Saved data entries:
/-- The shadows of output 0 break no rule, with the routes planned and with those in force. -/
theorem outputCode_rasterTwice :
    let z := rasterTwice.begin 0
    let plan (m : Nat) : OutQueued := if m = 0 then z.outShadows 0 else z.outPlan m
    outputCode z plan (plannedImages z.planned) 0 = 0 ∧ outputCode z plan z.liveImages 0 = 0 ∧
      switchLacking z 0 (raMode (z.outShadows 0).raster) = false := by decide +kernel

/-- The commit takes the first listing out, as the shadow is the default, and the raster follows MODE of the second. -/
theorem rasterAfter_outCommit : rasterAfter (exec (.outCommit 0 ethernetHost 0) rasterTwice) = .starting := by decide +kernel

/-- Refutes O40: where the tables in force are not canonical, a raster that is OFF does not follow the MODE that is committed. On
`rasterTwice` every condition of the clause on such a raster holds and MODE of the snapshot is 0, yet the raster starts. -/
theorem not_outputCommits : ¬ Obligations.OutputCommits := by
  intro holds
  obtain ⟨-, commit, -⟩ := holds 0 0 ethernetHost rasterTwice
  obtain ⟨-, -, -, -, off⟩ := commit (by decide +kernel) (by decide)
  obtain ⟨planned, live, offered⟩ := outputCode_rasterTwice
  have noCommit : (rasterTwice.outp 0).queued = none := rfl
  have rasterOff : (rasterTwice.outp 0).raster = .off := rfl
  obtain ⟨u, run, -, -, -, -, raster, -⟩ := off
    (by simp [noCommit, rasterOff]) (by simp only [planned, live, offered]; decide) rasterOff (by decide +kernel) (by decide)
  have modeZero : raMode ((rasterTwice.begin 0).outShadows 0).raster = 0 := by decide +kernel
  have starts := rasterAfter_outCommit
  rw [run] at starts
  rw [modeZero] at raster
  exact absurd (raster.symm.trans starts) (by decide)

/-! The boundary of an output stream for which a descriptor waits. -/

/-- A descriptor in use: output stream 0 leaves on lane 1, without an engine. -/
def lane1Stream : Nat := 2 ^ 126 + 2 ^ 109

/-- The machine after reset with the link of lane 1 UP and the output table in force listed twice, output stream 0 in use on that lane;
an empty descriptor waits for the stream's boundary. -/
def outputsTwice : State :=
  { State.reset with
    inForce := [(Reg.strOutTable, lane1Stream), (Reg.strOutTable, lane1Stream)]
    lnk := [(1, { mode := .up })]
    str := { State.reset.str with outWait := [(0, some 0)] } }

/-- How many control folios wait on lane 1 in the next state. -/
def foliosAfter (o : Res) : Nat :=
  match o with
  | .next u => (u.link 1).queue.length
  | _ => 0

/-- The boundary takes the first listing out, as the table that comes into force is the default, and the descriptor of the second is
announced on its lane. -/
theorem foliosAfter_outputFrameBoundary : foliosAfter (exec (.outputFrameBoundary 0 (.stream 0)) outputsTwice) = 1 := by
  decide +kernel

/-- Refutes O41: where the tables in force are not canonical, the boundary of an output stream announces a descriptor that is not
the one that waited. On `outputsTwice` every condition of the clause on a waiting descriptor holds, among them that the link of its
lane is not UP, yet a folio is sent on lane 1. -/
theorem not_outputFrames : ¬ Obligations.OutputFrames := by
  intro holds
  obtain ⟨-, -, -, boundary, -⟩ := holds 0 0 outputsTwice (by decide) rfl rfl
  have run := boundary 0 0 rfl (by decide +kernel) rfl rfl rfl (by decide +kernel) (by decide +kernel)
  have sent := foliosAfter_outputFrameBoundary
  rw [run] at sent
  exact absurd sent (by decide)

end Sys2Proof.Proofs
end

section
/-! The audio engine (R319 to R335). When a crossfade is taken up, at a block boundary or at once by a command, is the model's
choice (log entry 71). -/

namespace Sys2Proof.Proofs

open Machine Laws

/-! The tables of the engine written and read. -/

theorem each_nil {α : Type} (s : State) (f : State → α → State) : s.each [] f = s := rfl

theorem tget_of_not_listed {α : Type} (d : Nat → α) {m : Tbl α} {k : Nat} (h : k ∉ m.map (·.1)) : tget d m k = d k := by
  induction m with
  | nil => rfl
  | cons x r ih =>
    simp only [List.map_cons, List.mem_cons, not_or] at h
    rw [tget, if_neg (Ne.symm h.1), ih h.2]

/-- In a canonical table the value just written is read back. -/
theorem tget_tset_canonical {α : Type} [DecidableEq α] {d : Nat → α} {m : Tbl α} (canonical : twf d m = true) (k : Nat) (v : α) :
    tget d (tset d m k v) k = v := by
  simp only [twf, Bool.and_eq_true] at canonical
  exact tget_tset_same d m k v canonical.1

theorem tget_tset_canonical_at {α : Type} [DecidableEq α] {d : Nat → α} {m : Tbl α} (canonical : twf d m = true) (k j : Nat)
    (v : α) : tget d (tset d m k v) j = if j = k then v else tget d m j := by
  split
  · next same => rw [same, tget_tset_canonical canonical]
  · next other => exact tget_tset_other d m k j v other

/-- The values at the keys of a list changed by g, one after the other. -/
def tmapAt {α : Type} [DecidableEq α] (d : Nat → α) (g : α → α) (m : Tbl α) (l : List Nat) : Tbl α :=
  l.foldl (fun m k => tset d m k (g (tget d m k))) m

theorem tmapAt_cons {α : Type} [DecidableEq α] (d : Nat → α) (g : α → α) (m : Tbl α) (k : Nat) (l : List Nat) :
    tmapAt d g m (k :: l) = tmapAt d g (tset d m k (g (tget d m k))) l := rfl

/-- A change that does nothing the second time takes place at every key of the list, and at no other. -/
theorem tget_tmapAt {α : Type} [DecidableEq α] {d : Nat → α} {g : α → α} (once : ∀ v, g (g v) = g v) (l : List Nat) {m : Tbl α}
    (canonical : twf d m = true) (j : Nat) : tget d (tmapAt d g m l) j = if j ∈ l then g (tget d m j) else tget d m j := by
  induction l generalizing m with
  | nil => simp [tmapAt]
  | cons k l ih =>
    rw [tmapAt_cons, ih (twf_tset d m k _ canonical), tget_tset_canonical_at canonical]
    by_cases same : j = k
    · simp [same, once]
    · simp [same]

> What you are asked to do: Find the line with "obtain ⟨-, commit, -⟩" in the entries above. Retype it and each line after it, exactly, through the line with "def lane1Stream : Nat := 2 ^ 126 + 2 ^ 109", and stop there.

> Response box:
  obtain ⟨-, commit, -⟩ := holds 0 0 ethernetHost rasterTwice
  obtain ⟨-, -, -, -, off⟩ := commit (by decide +kernel) (by decide)
  obtain ⟨planned, live, offered⟩ := outputCode_rasterTwice
  have noCommit : (rasterTwice.outp 0).queued = none := rfl
  have rasterOff : (rasterTwice.outp 0).raster = .off := rfl
  obtain ⟨u, run, -, -, -, -, raster, -⟩ := off
    (by simp [noCommit, rasterOff]) (by simp only [planned, live, offered]; decide) rasterOff (by decide +kernel) (by decide)
  have modeZero : raMode ((rasterTwice.begin 0).outShadows 0).raster = 0 := by decide +kernel
  have starts := rasterAfter_outCommit
  rw [run] at starts
  rw [modeZero] at raster
  exact absurd (raster.symm.trans starts) (by decide)

/-! The boundary of an output stream for which a descriptor waits. -/

/-- A descriptor in use: output stream 0 leaves on lane 1, without an engine. -/
def lane1Stream : Nat := 2 ^ 126 + 2 ^ 109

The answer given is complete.